APNSP8 : a very few amount of ios rpush notifications are stuck in processing mode #648

nicolas-entourage · 2022-11-18T13:36:01Z

System configuration:

ruby 2.6.6
rails 5.2.6
rpush 7.0.1
sidekiq 6.2.1
heroku-20 stack
apnsp8 for ios notifs

Issue

A very few amount of IOS rpush notifications (using apnsp8) are stuck in busy mode on sidekiq. The status of this rpush remains in processing in rpush_notifications table.

Context

Having 5 workers, plenty IOS rpush notifs succeed. But i consistently have until 4 workers that are in busy mode, with IOS rpush notifs.

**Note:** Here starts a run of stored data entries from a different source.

-- ==== Sys2Proof/Machine/Boot.lean ====
section
/-! DEFINITION. The boot sequence (rules R16, R172, R173): how a catalogue becomes a command stream. -/

namespace Sys2Proof.Machine

/-- A member of a catalogue (rule R16): a basic proto or a group of the configuration document. -/
inductive CatalogEntry where
  | basic (p : Proto)
  | group (g : GroupRecord)
  deriving DecidableEq, Repr

/-- A catalogue (rule R16): the ordered list of the population commands, in the order the boot agent
issues them. -/
structure Catalog where
  entries : List CatalogEntry
  deriving DecidableEq, Repr, Inhabited

/-- The population command of a member of a catalogue (rules R16, R173). -/
def CatalogEntry.command : CatalogEntry → Instr
  | .basic p => .regBasic p
  | .group g => .regLoadgrp g

/-- The proto of a member of a catalogue, if it is one. -/
def CatalogEntry.asProto : CatalogEntry → Option Proto
  | .basic p => some p
  | .group _ => none

/-- The group of a member of a catalogue, if it is one. -/
def CatalogEntry.asGroup : CatalogEntry → Option GroupRecord
  | .basic _ => none
  | .group g => some g

/-- The basic protos of a catalogue, in its order. -/
def Catalog.protos (c : Catalog) : List Proto :=
  c.entries.filterMap CatalogEntry.asProto

/-- The groups of a catalogue, in its order. -/
def Catalog.groups (c : Catalog) : List GroupRecord :=
  c.entries.filterMap CatalogEntry.asGroup

/-- The catalogue with its basic protos first and its groups after them, the order of rule R173. -/
def Catalog.basicsFirst (c : Catalog) : Catalog :=
  { entries := c.protos.map .basic ++ c.groups.map .group }

/-- `CATALOG` (rule R16), an open parameter: no body, so nothing can be proved of its content (log
entry 4). -/
opaque bootCatalog : Catalog

/-- The commands the boot agent issues: one REG.BASIC per proto and one REG.LOADGRP per group, in the
order of the catalogue, then one REG.PUBLISH (rules R16, R173). The order of rule R173 is that of a
catalogue that stands basics first; another order is the catalogue's to state (log entry 13). -/
def bootCommands (c : Catalog) : List Instr :=
  c.entries.map CatalogEntry.command ++ [.regPublish]

/-- The reset state with the boot agent's commands on the stream (rules R171, R173). -/
def bootState (c : Catalog) : State :=
  { State.reset with cmds := (bootCommands c).map encode }

/-- The state from which a realisation with the catalogue at hand boots. -/
def State.boot : State :=
  bootState bootCatalog

end Sys2Proof.Machine
end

No matter how many workers i have (from 3 to 10), all of them but one eventualy fall in "busy mode" for hours with IOS rpush notifs.

I moved recently from APNS to APNSP8 and did not have this issue before.

Expected behavior

Either the job launching rpush notification should fail and go to retry, either it should succeed and be moved from "busy" to "processed job". But it should not stay in busy mode for hours or more.

code

Here is the code i use to send ios notifications :

notification = Rpush::Apnsp8::Notification.new
notification.badge = badge if badge
notification.app = Rpush::Apnsp8::App.first
notification.device_token = device_token.to_s
notification.alert = {
  title: object,
  body: content
}
notification.data = { sender: sender, object: object, content: { message: content, extra: extra } }
notification.save!

Rpush.push

The text was updated successfully, but these errors were encountered:

jiehanzheng · 2023-04-01T00:33:47Z

Just ran in to the same issue! Although I looked at the code but don't understand why this is happening.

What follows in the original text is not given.